Posted on 30 April 2015 by admin

Measure voted down, 23-11; likely wouldn’t have affected investment

By Ben Tinsley
bent@texasjewishpost.com, @BenTinsley


AUSTIN — A letter from several Dallas-area University of Texas alumni is credited with helping convince members of UT’s Student Government Assembly to vote down a divisive, anti-Israel resolution drafted by followers of the Boycott, Divestment and Sanctions (BDS) movement.
This resolution would have asked the UT System Investment Management Company to pull investments from the companies Alstom, Cemex, Hewlett-Packard, Procter & Gamble and United Technologies, who it alleges facilitated the “oppression of the Palestinian people by the State of Israel.”
The measure was defeated by a 23-11 vote with 1 abstention April 21, said Rabbi Daniel A. Septimus, executive director of Texas Hillel.
But even had it passed, Bruce Zimmerman, CEO and CIO of UTIMCO, has stated publicly the resolution would never have been taken into consideration.
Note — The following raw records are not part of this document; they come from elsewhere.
-- ==== Sys2Proof/WellFormed.lean ====
section
/-! DEFINITION. Which operations are well formed: the operand ranges of 30_encoding.md R102 and R105. -/

namespace Sys2Proof

/-- The action tag w[7:4] (30_encoding.md R101). -/
def romOp (w : BitVec 8) : Nat := w.toNat / 16
/-- The argument w[3:0] (R101). -/
def romArg (w : BitVec 8) : Nat := w.toNat % 16

/-- The 48 legal ROM words (30_encoding.md R105). -/
def legalWord (w : BitVec 8) : Bool :=
  match romOp w with
  | 0 | 8 | 9 | 10 => romArg w == 0
  | 1 | 2 | 3 => decide (romArg w < 4)
  | 4 | 6 => decide (romArg w < Config.nDig)
  | 5 | 7 => decide (romArg w < Config.nMisc)
  | _ => false

/-- The operand constraints of 30_encoding.md R102; a reserved word is one that is not legal (R108). -/
def Instr.wellFormed : Instr → Bool
  | .coef i | .coefg i | .coefz i => decide (i < 4)
  | .decim p | .mscd p => decide (p < Config.nDig)
  | .msc b | .mscq b => decide (b < Config.nMisc)
  | .reserved w => !legalWord w
  | .idle | .pend | .min1 | .min2 => true
  | .reset | .sample | .rawsec | .rawmin | .tsec | .rsec | .wdreset => true

/-- Whether the operation is a ROM action (30_encoding.md R104, R108) and not an event (R106). -/
def Instr.isRom : Instr → Bool
  | .idle | .coef _ | .coefg _ | .coefz _ | .decim _ | .msc _ | .mscd _ | .mscq _ => true
  | .pend | .min1 | .min2 | .reserved _ => true
  | .reset | .sample | .rawsec | .rawmin | .tsec | .rsec | .wdreset => false

end Sys2Proof
end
The company makes its investment decisions only on the financial interest of the university, he stated.
Universitywide representative Kallen Dimitroff, 21, of Houston — a government/history major with a focus in Middle Eastern Studies —said her research arrived at the same conclusion.
“Additionally, it would have alienated our Jewish population to which I have always had a lot of personal connection,” she said.
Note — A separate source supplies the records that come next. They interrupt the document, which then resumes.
-- ==== Sys2Proof/Machine/Events.lean ====
section
/-! DEFINITION. The receiver-second event with the dispatch of its ROM word (43_bcd_decoder.md R200, R216, R220), and
the sample step (70_reset_and_hazards.md R285). -/

namespace Sys2Proof.Machine

/-- `execute w` (R220): the rule of a decoded ROM action. A ROM word never decodes to an event. -/
def romAction : Instr → State → Res State
  | .idle, s => .ok s
  | .coef i, s => coefAction i s
  | .coefg i, s => coefgAction i s
  | .coefz i, s => coefzAction i s
  | .decim p, s => decimAction p s
  | .msc b, s => miscUpdate b s
  | .mscd p, s => mscdAction p s
  | .mscq b, s => mscqAction b s
  | .pend, s => probeClose s
  | .min1, s => minuteOne s
  | .min2, s => minuteTwo s
  | .reserved w, s => reservedAction w s
  | .reset, s | .sample, s | .rawsec, s | .rawmin, s | .tsec, s | .rsec, s | .wdreset, s =>
    .error (.reservedWord s.dec.rsec)

/-- Receiver-second advance (R216). -/
def rsecAdvance (s : State) : State :=
  s.withDec { s.dec with
    rsec := if s.dec.rsec = 59 then (if s.leap then 60 else 0) else if s.dec.rsec = 60 then 0 else s.dec.rsec + 1 }

/-- Event RSEC (R200): the bit of the second ends in `countErasure`, then fetch, execute and advance. -/
def receiverSecond (s : State) : Res State := do
  let s := countErasure s
  let w ← fetchWord s
  let s ← romAction (decodeRom w) s
  return rsecAdvance s

/-- RSEC (R200). -/
def execRsec (s : State) : Host.Outcome State Fault Refusal := commit s (receiverSecond s)

/-- Tuner failure (60_exceptions.md R273). -/
def tunerFailure (fail : Bool) (s : State) : State :=
  if fail then s.withOut { s.out with tuneErr := true } else s

/-- The signal part of a sample step, steps 1 to 4 of R285. The strobe of the time record starts at 0 (step 10:
only R271 sets it). -/
def signalStep (s : State) : Res State := do
  let s := s.withOut { s.out with timerecStrobe := false }
  let (o, bank) ← demodUpdate s.cfg s.sel s.pins.x s.bank
  let s := s.withBank bank
  let s ← envelopeWrite o.eData s
  let s ← scanAccumulate o.em s
  combUpdate o.eSel s

/-- Steps 6 to 8 of R285 after the clock advance `a`, with `m0`, `t0` and `r0` from the start of the step. -/
def eventStep (a : Advance) (m0 : Bool) (t0 r0 : Nat) (s : State) : Res State := do
  let s ← runIf a.wrapped rawSecond s
  let s ← runIf (m0 && s.msync && a.crossed t0) transmitterSecond s
  runIf (m0 && s.msync && a.crossed r0) receiverSecond s

/-- The sample step (R285) of a core that is not faulted. -/
def sampleStep (s : State) : Res State := do
  let t ← signalStep s
  let a := advanceOf t.clock
  let t ← eventStep a s.msync s.epoch.tsecStart s.epoch.rsecStart (clockStep t)
  return tunerFailure s.pins.tuneFail t

/-- SAMPLE (R285): a strobe of a faulted core does nothing (R260). -/
def execSample (s : State) : Host.Outcome State Fault Refusal :=
  match s.fault with
  | none => commit s (sampleStep s)
  | some _ => .next s

/-! The cycle: which operation the input ports ask for (70_reset_and_hazards.md R280, R285). -/

/-- The operation of this cycle: a host reset replaces the sample step; without a strobe there is none. -/
def currentOp (s : State) : Option Instr :=
  if s.pins.reset then some .reset else if s.pins.strobe then some .sample else none

/-- The outcome of a cycle whose operation is done: its inputs are consumed. -/
def finishCycle : Host.Outcome State Fault Refusal → Host.Outcome State Fault Refusal
  | .next t => .next t.nextCycle
  | .fault f => .fault f
  | .refused r => .refused r

/-! Arming the next step for one operation (notes/assumptions/4.md). -/

/-- A strobe of the sample +0.0. -/
def strobePins (cfg : Config.Cfg) : Pins := ⟨false, cfg, true, .zero, false⟩

/-- A host reset with a given configuration. -/
def resetPins (cfg : Config.Cfg) : Pins := ⟨true, cfg, false, .zero, false⟩

/-- The state with a strobe as its next cycle, no fault, and the sample clock at a position from which this
sample moves by one. -/
def armStrobe (rphase : Nat) (s : State) : State :=
  s.withFault none
  |>.withInputs (strobePins s.cfg :: s.inputs)
  |>.withClock { s.clock with rphase := rphase, facc := .zero, freq := .zero }

/-- The state with minute sync held and the two second boundaries at given offsets. -/
def armSeconds (rsecStart tsecStart : Nat) (s : State) : State :=
  (setFlag bitMsync true s).withEpoch { s.epoch with rsecStart := rsecStart, tsecStart := tsecStart }

/-- The state with a raw-second counter. -/
def armMphase (mphase : Nat) (s : State) : State := s.withClock { s.clock with mphase := mphase }

/-- The state whose next step is a sample step in which a receiver second ends and ROM word w is fetched: w stands in
PROG at the index `rsec`. -/
def armRom (w : BitVec 8) (s : State) : State :=
  let s := armSeconds 1 0 (armStrobe 0 s)
  { s with prog := s.prog.set s.dec.rsec w }

/-- The state whose next step runs a given operation as its own event, or as the ROM word fetched. -/
def armInstr (s : State) : Instr → State
  | .reset => s.withInputs (resetPins s.cfg :: s.inputs)
  | .sample => armStrobe 0 s
  | .rawsec => armMphase 0 (armStrobe 7999 s)
  | .rawmin => armMphase 59 (armStrobe 7999 s)
  | .tsec => armSeconds 0 1 (armStrobe 0 s)
  | .rsec => armSeconds 1 0 (armStrobe 0 s)
  | .wdreset =>
    let s := armMphase 59 (armStrobe 7999 s)
    s.withWd { s.wd with wAbs := Config.wdAbs }
  | i =>
    match encode i with
    | .rom w => armRom w s
    | .event _ => s

end Sys2Proof.Machine
end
The BDS international movement is very well funded and has been developing since 2005 — but in this particular matter didn’t really seem to be that well thought out, Rabbi Septimus said.
“My understanding is if you try to divest from a certain fund and the UT system, then the matter would go for consideration to the board of regents and the UTIMCO system and cease to be a UT Austin issue,” he said.
Elan Kogutt, a junior majoring in leadership in business and society through the humanities honors program, agreed.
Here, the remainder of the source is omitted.